BEGIN EXCERPTED DATA

-- ==== Sys2Proof/Machine/DoorMotion.lean ====
section
/-! DEFINITION. Door motion (R155 to R179): the reference, the commands, ends and holding, the estimates of load and force,
obstruction, the caps, the door zone, learning. -/

namespace Sys2Proof.Machine

/-! ## Limits (R157, R158, R172, R173) -/

/-- A learned mass of a landing, in 0.1 kg. -/
def Dev.massL (s : Dev) (d : Fin 2) (i : Nat) : Nat := s.fld (F.DOOR_MASSL_MASS d.val i)
def Dev.massLearned (s : Dev) (d : Fin 2) (i : Nat) : Bool := s.flag (F.DOOR_MASSL_LEARNED d.val i)

/-- The mass in force (R173): that of the landing at which the car stands, outside a door zone the largest learned one. -/
def Dev.massOf (s : Dev) (d : Fin 2) : Nat :=
  match s.zoneOf (s.rdI R.POSX_FUSE_POS) with
  | some i => s.massL d i
  | none => (upTo 128).foldl (fun m i => if s.massLearned d i then max m (s.massL d i) else m) 0

/-- A friction bin in 0.1 N, by direction (true opening). -/
def Dev.fric (s : Dev) (d : Fin 2) (b : Nat) (opening : Bool) : Nat :=
  if opening then s.fld (F.DOOR_FRIC_OPEN d.val b) else s.fld (F.DOOR_FRIC_CLOSE d.val b)

def Dev.fricMax (s : Dev) (d : Fin 2) (opening : Bool) : Nat := (upTo 64).foldl (fun m b => max m (s.fric d b opening)) 0

def Dev.stroke (s : Dev) (d : Fin 2) : Int := s.dod d 0 1

/-- The bin of a position: b * W / 64 ≤ POS < (b + 1) * W / 64, with the new W in a learning run (R175). -/
def Dev.binOf (s : Dev) (d : Fin 2) (p : Int) : Nat :=
  (clampI 0 63 (p * 64 / (if s.mState d = 8 then ((s.motion[d]).posDir : Int) else s.stroke d))).toNat

/-- A square root rounded to the nearest integer. -/
def roundSqrt (x : Nat) : Nat := (isqrt (4 * x) + 1) / 2

/-- The cap on speed for an energy of E mJ: floor(10⁶ √(2E/m)) µm/s (R173); without a mass the formula gives no bound. -/
def capSpeed (E m : Nat) : Option Nat := if m = 0 then none else some (isqrt (20000000000 * E / m))

/-- A_eff in µm/s² (R158). -/
def Dev.aEff (s : Dev) (d : Fin 2) (opening : Bool) : Int :=
  let a : Int := s.dod d 0 4
  let cap : Int := 10 * s.dod d 1 3
  let f : Int := s.fricMax d opening
  let m : Int := s.massOf d
  if cap ≤ f then 100000 else if m = 0 then a else min a (ndiv (800000 * (cap - f)) m)

/-- A_rev (R158). -/
def Dev.aRev (s : Dev) (d : Fin 2) : Int :=
  let a : Int := s.dod d 0 5
  let m : Int := s.massOf d
  if m = 0 then a else min a (ndiv (10000000 * s.dod d 1 3) m)

def Dev.nudging (s : Dev) (d : Fin 2) : Bool := s.flag (F.DOOR_MSTAT_NUDGE d.val)

/-- V_eff for a direction (R157): a nudge is under both energy caps. -/
def Dev.vEff (s : Dev) (d : Fin 2) (opening : Bool) : Int :=
  let v := if opening then s.dod d 0 2 else s.dod d 0 3
  let fb := s.fld (F.DOOR_STATUS_FBSRC d.val)
  let v1 := if fb = 2 then (v + 1) / 2 else if fb = 3 then (v + 2) / 4 else v
  let E := if s.nudging d then min (s.dod d 1 1) (min (s.dod d 1 2) (s.par 0x2708 2)) else min (s.dod d 1 1) (s.par 0x2708 1)
  if opening then v1 else match capSpeed E (s.massOf d) with | some c => min v1 c | none => v1

/-- ILIM in mA (R172). (DESIGN CHOICE, log 7) -/
def Dev.ilimOf (s : Dev) (d : Fin 2) : Nat :=
  let n : Nat := s.dod d 1 3 * 2000000
  if s.motKE d = 0 then w32 (Config.byZero n) else n / (3 * s.motKE d)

END EXCERPTED DATA

§ **REQUIRED ACTION**
Go through the material and copy every line in which the word "foldl" occurs.

§ **RESPONSE**
  | none => (upTo 128).foldl (fun m i => if s.massLearned d i then max m (s.massL d i) else m) 0
def Dev.fricMax (s : Dev) (d : Fin 2) (opening : Bool) : Nat := (upTo 64).foldl (fun m b => max m (s.fric d b opening)) 0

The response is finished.